▸ **Problem to work on**
Where does the string "Bool" appear in the records? Copy every line that contains it.
=== Begin Enclosure ===
theorem Dev.fnrndvWrite_keeps {kof : KeptOf} (d : Dev) (q f : Nat) (v : Word) (hd : d.Kept kof) :
    (Dev.fnrndvWrite d q f v).Kept kof := by
  unfold Dev.fnrndvWrite
  try dsimp only
  repeat' first
    | with_reducible assumption
    | intro _
    | with_reducible apply keep_ite
    | with_reducible apply Dev.put_keeps
    | with_reducible apply Dev.wrFields_keeps
    | simp only [keep_mk]
    | dsimp only
    | split
    | with_reducible refine keep_fst (by with_reducible assumption) ?_

theorem Dev.ackDelay_keeps {kof : KeptOf} (d : Dev) (c tc : Nat) (hd : d.Kept kof) :
    (Dev.ackDelay d c tc).Kept kof := by
  unfold Dev.ackDelay
  try dsimp only
  repeat' first
    | with_reducible assumption
    | intro _
    | with_reducible apply Dev.flushAck_keeps
    | simp only [keep_mk]
    | dsimp only
    | split
    | with_reducible refine keep_fst (by with_reducible assumption) ?_

/-! Machine/Reader.lean -/

theorem Dev.snapEnd_keeps {kof : KeptOf} (d : Dev) (hd : d.Kept kof) :
    (Dev.snapEnd d).Kept kof := by
  unfold Dev.snapEnd
  try dsimp only
  repeat' first
    | with_reducible assumption
    | intro _
    | simp only [keep_mk]
    | dsimp only
    | split
    | with_reducible refine keep_fst (by with_reducible assumption) ?_

theorem Dev.readerFail_keeps {kof : KeptOf} (d : Dev) (st : Nat) (hd : d.Kept kof) :
    (Dev.readerFail d st).Kept kof := by
  unfold Dev.readerFail
  try dsimp only
  repeat' first
    | with_reducible assumption
    | intro _
    | with_reducible apply keep_ite
    | with_reducible apply Dev.snapEnd_keeps
    | with_reducible apply Dev.put_keeps
    | with_reducible apply Dev.inc_keeps
    | simp only [keep_mk]
    | dsimp only
    | split
    | with_reducible refine keep_fst (by with_reducible assumption) ?_

theorem Dev.readerLost_keeps {kof : KeptOf} (d : Dev) (hit : Nat → Nat → Bool) (hd : d.Kept kof) :
    (Dev.readerLost d hit).Kept kof := by
  unfold Dev.readerLost
  try dsimp only
  repeat' first
    | with_reducible assumption
    | intro _
    | with_reducible apply keep_ite
    | with_reducible apply Dev.snapEnd_keeps
    | with_reducible apply Dev.put_keeps
    | simp only [keep_mk]
    | dsimp only
    | split
    | with_reducible refine keep_fst (by with_reducible assumption) ?_

theorem Dev.snapDone_keeps {kof : KeptOf} (d : Dev) (s : Snap) (path : Nat) (hd : d.Kept kof) :
    (Dev.snapDone d s path).Kept kof := by
  unfold Dev.snapDone
  try dsimp only
  repeat' first
    | with_reducible assumption
    | intro _
    | with_reducible apply Dev.put_keeps
    | with_reducible apply Dev.inc_keeps
    | with_reducible apply Dev.when_keeps
    | with_reducible apply Dev.msixSend_keeps
    | simp only [keep_mk]
    | dsimp only
    | split
    | with_reducible refine keep_fst (by with_reducible assumption) ?_

theorem Dev.snapLines_keeps {kof : KeptOf} (d : Dev) (hd : d.Kept kof) : ∀ (y0 : Nat),
    (Dev.snapLines d y0).Kept kof := by
  intro y0
  induction y0 generalizing d with
  | zero =>
    unfold Dev.snapLines
    try dsimp only
    repeat' first
      | with_reducible assumption
      | intro _
      | with_reducible apply keep_ite
      | with_reducible apply Dev.snapDone_keeps
      | with_reducible apply Dev.emit_keeps
      | with_reducible apply Dev.translate_keeps
      | with_reducible apply Dev.hostEntry_keeps
      | with_reducible apply Dev.trapInit_keeps
      | with_reducible apply Dev.readerFail_keeps
      | simp only [keep_mk]
      | dsimp only
      | split
      | with_reducible refine keep_fst (by with_reducible assumption) ?_
  | succ n0 ih =>
    unfold Dev.snapLines
    try dsimp only
    repeat' first
      | with_reducible assumption
      | intro _
      | with_reducible apply keep_ite
      | with_reducible apply ih
      | with_reducible apply Dev.snapDone_keeps
      | with_reducible apply Dev.emit_keeps
      | with_reducible apply Dev.translate_keeps
      | with_reducible apply Dev.hostEntry_keeps
      | with_reducible apply Dev.trapInit_keeps
      | with_reducible apply Dev.readerFail_keeps
      | simp only [keep_mk]
      | dsimp only
      | split
      | with_reducible refine keep_fst (by with_reducible assumption) ?_

theorem Dev.snapWrite_keeps {kof : KeptOf} (d : Dev) (ok : Bool) (hd : d.Kept kof) :
    (Dev.snapWrite d ok).Kept kof := by
  unfold Dev.snapWrite
  try dsimp only
  repeat' first
    | with_reducible assumption
    | intro _
    | with_reducible apply keep_ite
    | with_reducible apply Dev.snapEnd_keeps
    | with_reducible apply Dev.inc_keeps
    | with_reducible apply Dev.readerFail_keeps
    | with_reducible apply Dev.snapLines_keeps
    | simp only [keep_mk]
    | dsimp only
    | split
    | with_reducible refine keep_fst (by with_reducible assumption) ?_

theorem Dev.readerResume_keeps {kof : KeptOf} (d : Dev) (hd : d.Kept kof) :
    (Dev.readerResume d).Kept kof := by
  unfold Dev.readerResume
  try dsimp only
  repeat' first
    | with_reducible assumption
    | intro _
    | with_reducible apply keep_ite
    | with_reducible apply Dev.snapLines_keeps
    | simp only [keep_mk]
    | dsimp only
    | split
    | with_reducible refine keep_fst (by with_reducible assumption) ?_

theorem Dev.ringCi_keeps {kof : KeptOf} (d : Dev) (v : Word) (hd : d.Kept kof) :
    (Dev.ringCi d v).Kept kof := by
  unfold Dev.ringCi
  try dsimp only
  repeat' first
    | with_reducible assumption
    | intro _
    | with_reducible apply keep_ite
    | with_reducible apply Dev.put_keeps
    | simp only [keep_mk]
    | dsimp only
    | split
    | with_reducible refine keep_fst (by with_reducible assumption) ?_

theorem Dev.ringCtl_keeps {kof : KeptOf} (d : Dev) (v : Word) (hd : d.Kept kof) :
    (Dev.ringCtl d v).Kept kof := by
  unfold Dev.ringCtl
  try dsimp only
  repeat' first
    | with_reducible assumption
    | intro _
    | with_reducible apply keep_ite
    | with_reducible apply Dev.put_keeps
    | with_reducible apply Dev.wrFields_keeps
    | with_reducible apply Dev.snapEnd_keeps
    | simp only [keep_mk]
    | dsimp only
    | split
    | with_reducible refine keep_fst (by with_reducible assumption) ?_

theorem Dev.pmcSel_keeps {kof : KeptOf} (d : Dev) (q k : Nat) (v : Word) (hd : d.Kept kof) :
    (Dev.pmcSel d q k v).Kept kof := by
  unfold Dev.pmcSel
  try dsimp only
  repeat' first
    | with_reducible assumption
    | intro _
    | with_reducible apply keep_ite
    | with_reducible apply Dev.put_keeps
    | with_reducible apply Dev.wrFields_keeps
    | simp only [keep_mk]
    | dsimp only
    | split
    | with_reducible refine keep_fst (by with_reducible assumption) ?_

theorem Dev.pmcCntWrite_keeps {kof : KeptOf} (d : Dev) (q k : Nat) (v : Word) (hd : d.Kept kof) :
    (Dev.pmcCntWrite d q k v).Kept kof := by
  unfold Dev.pmcCntWrite
  try dsimp only
  repeat' first
    | with_reducible assumption
    | intro _
    | with_reducible apply Dev.wrFields_keeps
    | simp only [keep_mk]
    | dsimp only
    | split
    | with_reducible refine keep_fst (by with_reducible assumption) ?_

theorem Dev.pmcCntRead_keeps {kof : KeptOf} (d : Dev) (q k : Nat) (hd : d.Kept kof) :
    (Dev.pmcCntRead d q k).Kept kof := by
  unfold Dev.pmcCntRead
  try dsimp only
  repeat' first
    | with_reducible assumption
    | intro _
    | with_reducible apply keep_ite
    | with_reducible apply Dev.put_keeps
    | simp only [keep_mk]
    | dsimp only
    | split
    | with_reducible refine keep_fst (by with_reducible assumption) ?_

theorem Dev.pmcWraps_keeps {kof : KeptOf} (d : Dev) (q k : Nat) (hd : d.Kept kof) :
    (Dev.pmcWraps d q k).Kept kof := by
  unfold Dev.pmcWraps
  try dsimp only
  repeat' first
    | with_reducible assumption
    | intro _
    | with_reducible apply keep_ite
    | with_reducible apply Dev.pmcAdd_keeps
    | simp only [keep_mk]
    | dsimp only
    | split
    | with_reducible refine keep_fst (by with_reducible assumption) ?_

theorem Dev.pmcGo_keeps {kof : KeptOf} (d : Dev) (hd : d.Kept kof) :
    (Dev.pmcGo d).Kept kof := by
  unfold Dev.pmcGo
  try dsimp only
  repeat' first
    | with_reducible assumption
    | intro _
    | with_reducible apply Dev.snapTrigger_keeps
    | simp only [keep_mk]
    | dsimp only
    | split
    | with_reducible refine keep_fst (by with_reducible assumption) ?_

theorem Dev.pmcPeriod_keeps {kof : KeptOf} (d : Dev) (hd : d.Kept kof) :
    (Dev.pmcPeriod d).Kept kof := by
  unfold Dev.pmcPeriod
  try dsimp only
  repeat' first
    | with_reducible assumption
    | intro _
    | with_reducible apply keep_ite
    | with_reducible apply Dev.snapTrigger_keeps
    | simp only [keep_mk]
    | dsimp only
    | split
    | with_reducible refine keep_fst (by with_reducible assumption) ?_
=== End Enclosure ===
▸ **Solution**
theorem Dev.readerLost_keeps {kof : KeptOf} (d : Dev) (hit : Nat → Nat → Bool) (hd : d.Kept kof) :
theorem Dev.snapWrite_keeps {kof : KeptOf} (d : Dev) (ok : Bool) (hd : d.Kept kof) :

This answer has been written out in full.